Handling with the bow thruster is also easier, he says—so much so that it’s helping the couple’s relationship. “With the engines, the shafts spaced so far apart, it’s very easy for coming back to the berth,” he says. “We nail it every time. The old boat, we had a few moments…”

Real estate is constantly on Steve Lloyd’s mind. He started in the business two decades ago, focused on commercial properties. Now in his mid-50s, his brain went straight to land-based buildings when he decided to move from Pennsylvania to Florida’s west coast during the pandemic. He looked and looked for a dream home on the water, but they were all too big for him. Then, he says, “I saw an ad for the Fort Lauderdale boat show, and I said, ‘You know what? I’m going to live on a boat.’ My friends thought I was crazy.”
Lloyd had zero boating experience on the day a broker walked him around the show to see various catamarans. He didn’t like some of the finishes; prominent use of fiberglass inside especially bugged him.

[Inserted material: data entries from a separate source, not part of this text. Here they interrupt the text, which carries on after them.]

/-- A BUSY reply to an exchange frame completes the slot NOT_READY in STOP and, with no repeat left, in REPEAT; with
repeats left the slot waits REPEAT_INTERVAL; in SKIP the segment is passed over. A REJECT completes it REJECTED, or
DONE_SHORT for a sweep. Neither flips the toggle, and the payload either may carry to a READ frame is discarded; the ATTN of
an armed station is taken by its service condition (R67, R73, R75, R81, R82, R84, R85, R133, R134, R135, R157). -/
def Obligations.BusyAndRejectDecideByReadyMode : Prop :=
  ∀ (s : State) (u : TrunkId) (r : RecIdx) (n : SlotIdx) (f : Frame) (busy attn : Bool) (status : Byte)
    (data : List Byte), Receiving s u (.exchange n r) f → (s.trunk u).strayCount ≤ 65535 →
    (f.kind = .read ∧ data.length ≤ f.count.toNat ∧ data.length ≤ 64
      ∨ (f.kind = .write ∨ f.kind = .control) ∧ data = []) →
    let x := s.slot n
    let y := s.station r
    x.state = .active → x.cancelRequested = false → handleIndex x.target = r → x.kind ≠ .standingRead →
    x.kind ≠ .groupWrite → (y.state = .active ∨ y.state = .suspect ∨ y.state = .held) →
    let done := x.bytesDone + x.segLen
    let skips := busy && decide (x.readyMode = .skip)
    let waits := busy && decide (x.readyMode = .repeatBusy ∧ x.repeats < x.repeatLimit)
    let z : Slot := if skips then { x with
        lastStatus := some status, skipped := x.skipped + 1, bytesDone := done, segToggle := none }
      else { x with lastStatus := some status }
    let code : Option CompletionCode :=
      if !busy then some (if x.kind = .sweepRead then .doneShort else .rejected)
      else if waits then none
      else if !skips then some .notReady
      else if x.length ≤ done then some .doneSkipped
      else if x.kind = .sweepRead ∧ x.curSub = 255 then some .sweepLimit else none
    ∃ t, exec (.replyTaken u (replyCharacters f.dest (if busy then .busy else .reject) attn f.toggle status data)) s
          = .next t
      ∧ (∀ c, code = some c → t.slot n = completed c z ∧ t.completions = s.completions.set n true)
      ∧ (waits = true → t.completions = s.completions ∧ t.slot n = { z with
          state := .repeatWait, timer := startTimer s.params.repeatInterval, pendingStep := .again })
      ∧ (waits = false → code = none → t.completions = s.completions ∧ t.slot n = { z with
          curSegment := x.curSegment + 1, curSub := if x.kind = .sweepRead then x.curSub + 1 else x.curSub
          retries := 0, repeats := 0, pendingStep := .first })
      ∧ OtherSlots n s t
      ∧ t.station r = attnTaken s r (attn && y.armed) { y with
          missCount := 0, lastStatus := some status, state := if y.state = .suspect then .active else y.state
          pollTimer := if y.state = .held then y.pollTimer else startTimer (s.params.get (1 + y.pollClass.val))
          queue := if code.isSome then y.queue.filter (· ≠ n) else y.queue }
      ∧ OtherStations r s t ∧ AttnListed s t r (attn && y.armed) y.priority
      ∧ (y.state = .suspect → Reported r s t) ∧ (y.state ≠ .suspect → Unreported s t)
      ∧ t.trunk u = trunkAfterFrame s (s.trunk u) ∧ OtherTrunk u s t
      ∧ t = { s with
          stations := t.stations, slots := t.slots, serviceLists := t.serviceLists, trunkA := t.trunkA
          trunkB := t.trunkB, completions := t.completions, changeFlags := t.changeFlags, seenMarks := t.seenMarks
          interruptLine := lineLevel t }

/-- The cycle of a standing read at a reply (R97, R98, R99). An ACK that is full stores its data in the FILLING buffer
and, on the last segment, ends the cycle: that buffer becomes FRESH with the new cycle count as its fill number, another
FRESH one becomes SEEN, and the slot rests in STANDING_WAIT; on an earlier segment the cycle goes on. A short ACK, a
BUSY and a REJECT fail the cycle: the FILLING buffer becomes EMPTY, the miss is counted, and the slot rests. The payload of a
BUSY or REJECT is discarded (R73), and the ATTN of an armed station is taken by its service condition (R133, R134). That
bytes done stays at a short ACK is the model's reading (log 23). -/
def Obligations.StandingCycleEndsAtReply : Prop :=
  ∀ (s : State) (u : TrunkId) (r : RecIdx) (n : SlotIdx) (f : Frame) (attn : Bool) (status : Byte)
    (data : List Byte), Receiving s u (.exchange n r) f → (s.trunk u).strayCount ≤ 65535 → BufferCanonical s →
    let x := s.slot n
    let y := s.station r
    x.state = .active → x.cancelRequested = false → handleIndex x.target = r → x.kind = .standingRead →
    SlotRolesLawful x → f.kind = .read → f.count.toNat = x.segLen → data.length ≤ x.segLen →
    (y.state = .active ∨ y.state = .suspect ∨ y.state = .held) →
    let start := (if x.role1 = .filling then x.offset else x.offset2) + x.bytesDone
    let gives (code : ReplyCode) (stored : List Byte) (leaves : Bool) (z : Slot) : Prop :=
      ∃ t, exec (.replyTaken u (replyCharacters f.dest code attn f.toggle status data)) s = .next t
        ∧ t.slot n = { z with lastStatus := some status } ∧ OtherSlots n s t
        ∧ t.station r = attnTaken s r (attn && y.armed) { y with
            missCount := 0, lastStatus := some status
            nextToggle := if code = .ack then !y.nextToggle else y.nextToggle
            state := if y.state = .suspect then .active else y.state
            pollTimer := if y.state = .held then y.pollTimer else startTimer (s.params.get (1 + y.pollClass.val))
            queue := if leaves then y.queue.filter (· ≠ n) else y.queue }
        ∧ OtherStations r s t ∧ AttnListed s t r (attn && y.armed) y.priority
        ∧ (y.state = .suspect → Reported r s t) ∧ (y.state ≠ .suspect → Unreported s t)
        ∧ (∀ k, k < stored.length → some (t.buffer.read (start + k)) = stored[k]?)
        ∧ (∀ a, ¬(start ≤ a ∧ a < start + stored.length) → t.buffer.read a = s.buffer.read a)
        ∧ t.trunk u = trunkAfterFrame s (s.trunk u) ∧ OtherTrunk u s t
        ∧ t = { s with
            stations := t.stations, slots := t.slots, serviceLists := t.serviceLists, trunkA := t.trunkA
            trunkB := t.trunkB, changeFlags := t.changeFlags, seenMarks := t.seenMarks, buffer := t.buffer
            interruptLine := lineLevel t }
    (data.length = x.segLen → start + data.length ≤ 16384 →
      let z : Slot := { x with
        bytesDone := x.bytesDone + x.segLen, bytesTransferred := x.bytesTransferred + x.segLen }
      (x.length ≤ z.bytesDone → gives .ack data true (resting (cycleDone z)))
      ∧ (z.bytesDone < x.length → gives .ack data false { z with
          segToggle := none, curSegment := x.curSegment + 1, retries := 0, repeats := 0, pendingStep := .first }))
    ∧ (data.length < x.segLen → start + data.length ≤ 16384 →
        gives .ack data true (resting (cycleFailed
          { x with bytesTransferred := x.bytesTransferred + data.length })))
    ∧ gives .busy [] true (resting (cycleFailed x))
    ∧ gives .reject [] true (resting (cycleFailed x))

/-- The frame of a slot with cancel requested, or of a RETIRING record's slot, ends with a good reply; or a RETIRING
record's ends with a miss (R18, R59, R101). An ACK stores its data and counts; the slot completes with the code of an ACK
that completes the exchange, else CANCELLED if cancel requested is set, else RETIRED; a standing read takes the successful end
of its cycle first, if the ACK gives it. A RETIRING record takes nothing of the outcome and becomes VACANT; any other record
takes the reply as for any exchange, its ATTN included. The model's readings: SWEEP_LIMIT stands beside the codes R59 lists
(log 15), a standing read's short ACK is no successful end (log 16), and bytes done stays at a short ACK (log 23). The model's
choice: bytes done grows at a full ACK, and a slot that completes CANCELLED or RETIRED at an ACK that leaves segments has moved
to its next segment (log 35). -/
def Obligations.CancelledOrRetiringExchangeEnds : Prop :=
  ∀ (s : State) (u : TrunkId) (r : RecIdx) (n : SlotIdx),
    let x := s.slot n
    let y := s.station r
    let instead : CompletionCode := if x.cancelRequested then .cancelled else .retired
    x.state = .active → handleIndex x.target = r → SlotRolesLawful x →
    (∀ (f : Frame) (reply : ReplyCode) (attn : Bool) (status : Byte) (data : List Byte),
      Receiving s u (.exchange n r) f → (s.trunk u).strayCount ≤ 65535 → BufferCanonical s →
      let standing := decide (x.kind = .standingRead)
      let reads := decide (x.kind = .read ∨ x.kind = .sweepRead ∨ x.kind = .standingRead)
      let acked := decide (reply = .ack)
      let start := (if standing && decide (x.role1 ≠ .filling) then x.offset2 else x.offset) + x.bytesDone
      (reads = true ∧ f.kind = .read ∨ x.kind = .write ∧ f.kind = .write ∨ x.kind = .control ∧ f.kind = .control) →
      f.count.toNat = x.segLen → x.segLen ≤ 64 → data.length ≤ x.segLen → (reads = false → data = []) →
      start + data.length ≤ 16384 →
      (y.state = .retiring ∨ x.cancelRequested = true ∧ (y.state = .active ∨ y.state = .suspect ∨ y.state = .held)) →
      let short := reads && decide (data.length < x.segLen)
      let carried := if reads then data.length else x.segLen
      let done := if short then x.bytesDone else x.bytesDone + x.segLen
      let z : Slot := if acked then { x with
          lastStatus := some status, bytesDone := done, bytesTransferred := x.bytesTransferred + carried }
        else { x with lastStatus := some status }
      let own : Option CompletionCode :=
        if !acked then none
        else if short then some .doneShort
        else if x.length ≤ done then some (if x.skipped = 0 then .done else .doneSkipped)
        else if x.kind = .sweepRead ∧ x.curSub = 255 then some .sweepLimit else none
      let last : Slot := if acked && own.isNone then { z with
          curSegment := x.curSegment + 1, curSub := if x.kind = .sweepRead then x.curSub + 1 else x.curSub
          retries := 0, repeats := 0, pendingStep := .first }
        else if standing && decide (own = some .done) then cycleDone z
        else z
      let stored : List Byte := if acked then data else []
      let taken := attn && y.armed && decide (y.state ≠ .retiring)
      ∃ t, exec (.replyTaken u (replyCharacters f.dest reply attn f.toggle status data)) s = .next t
        ∧ t.slot n = completed (if standing then instead else own.getD instead) last
        ∧ OtherSlots n s t ∧ t.completions = s.completions.set n true
        ∧ (y.state = .retiring →
            t.station r = { vacated y with queue := y.queue.filter (· ≠ n) }
            ∧ Reported r s t ∧ ∀ b, t.indexOf b = if b = y.address then none else s.indexOf b)
        ∧ (y.state ≠ .retiring →
            t.station r = attnTaken s r taken { y with
              missCount := 0, lastStatus := some status
              nextToggle := if acked then !y.nextToggle else y.nextToggle
              state := if y.state = .suspect then .active else y.state
              pollTimer := if y.state = .held then y.pollTimer else startTimer (s.params.get (1 + y.pollClass.val))
              queue := y.queue.filter (· ≠ n) }
            ∧ t.index = s.index ∧ (y.state = .suspect → Reported r s t)
            ∧ (y.state ≠ .suspect → Unreported s t))
        ∧ OtherStations r s t ∧ AttnListed s t r taken y.priority
        ∧ (∀ k, k < stored.length → some (t.buffer.read (start + k)) = stored[k]?)
        ∧ (∀ a, ¬(start ≤ a ∧ a < start + stored.length) → t.buffer.read a = s.buffer.read a)
        ∧ t.trunk u = trunkAfterFrame s (s.trunk u) ∧ OtherTrunk u s t
        ∧ t = { s with
            stations := t.stations, index := t.index, slots := t.slots, serviceLists := t.serviceLists
            trunkA := t.trunkA, trunkB := t.trunkB, completions := t.completions, changeFlags := t.changeFlags
            seenMarks := t.seenMarks, buffer := t.buffer, interruptLine := lineLevel t })
    ∧ (y.state = .retiring → x.kind ≠ .groupWrite → (s.trunk u).strayCount ≤ 65535 →
        ∀ i m, EndsInMiss s u (.exchange n r) i m →
        ∃ t, exec i s = .next t
          ∧ t.slot n = completed instead x ∧ OtherSlots n s t ∧ t.completions = s.completions.set n true
          ∧ t.station r = { vacated y with queue := y.queue.filter (· ≠ n) } ∧ OtherStations r s t
          ∧ Reported r s t ∧ (∀ b, t.indexOf b = if b = y.address then none else s.indexOf b)
          ∧ t.trunk u = trunkAfter i s (s.trunk u) ∧ OtherTrunk u s t
          ∧ t = { s with
              stations := t.stations, index := t.index, slots := t.slots, trunkA := t.trunkA, trunkB := t.trunkB
              completions := t.completions, changeFlags := t.changeFlags, seenMarks := t.seenMarks
              interruptLine := lineLevel t })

Then he went on a build from Horizon Power Catamarans and really liked it. “My broker said a 52-foot Horizon had just come up for sale,” he recalls. “It was about $1.85 million. I said, ‘If you take a little off, I’ll shake your hand.’ I was living on the boat 30 days after the inspections.”
Four years later, he says, becoming a liveaboard power-cat owner has changed his life. He hired a captain and first mate who run the boat so he can be chief entertainer, sometimes inviting dozens of friends for local sunset cruises or to explore Bahamian islands by day while staying shoreside at night.

“Two of the bedrooms, they can handle queen-size beds,” he says of My Best Life. “The kitchen has the two Sub-Zero freezers and the refrigerator. The TV is a tuck-away. It’s like living in a 1,100-square-foot apartment, but you can go wherever you want.”
The more friends he invites on board, he says, the more people realize everything that cruising has to offer: “I have high-level friends who have never been on the water, and they’re like, ‘Wow, this is what it’s like?’ When you don’t have a boat, you’re not used to the lifestyle.”
He’s also become comfortable at the helm aboard smaller boats himself. In April 2024, he ordered a 32-foot Calcutta catamaran because the bigger cat couldn’t get into all the island nooks and crannies where he wanted to play. “I can take the Calcutta and run around to all the different bars and restaurants down there,” he says.
And he has fully embraced the idea that when it comes to some things about cruising, he actually knows more than a few lifelong boaters do. “The beautiful thing about the 52 is the width, the width, the width,” he says. “People walk on my boat who are boaters, and they can’t believe how wide it is.”
His Best Life
Steve Lloyd had zero boating experience when he got stuck in Florida during the pandemic. He looked for a house on the water, but they were all too big. Instead, he bought a Horizon PC52 and became a live-aboard with a captain and a steady stream of friends for parties.
Horizon Power Catamarans
The PC52 is the smallest model from this builder, with the biggest being 74 feet long. On the PC52, there are three staterooms, with open or sky-lounge versions offered.
Quiet Cruising Package
Horizon’s cats are equipped with a phosphate battery package and Termodinamica variable-speed air conditioning to minimize generator use.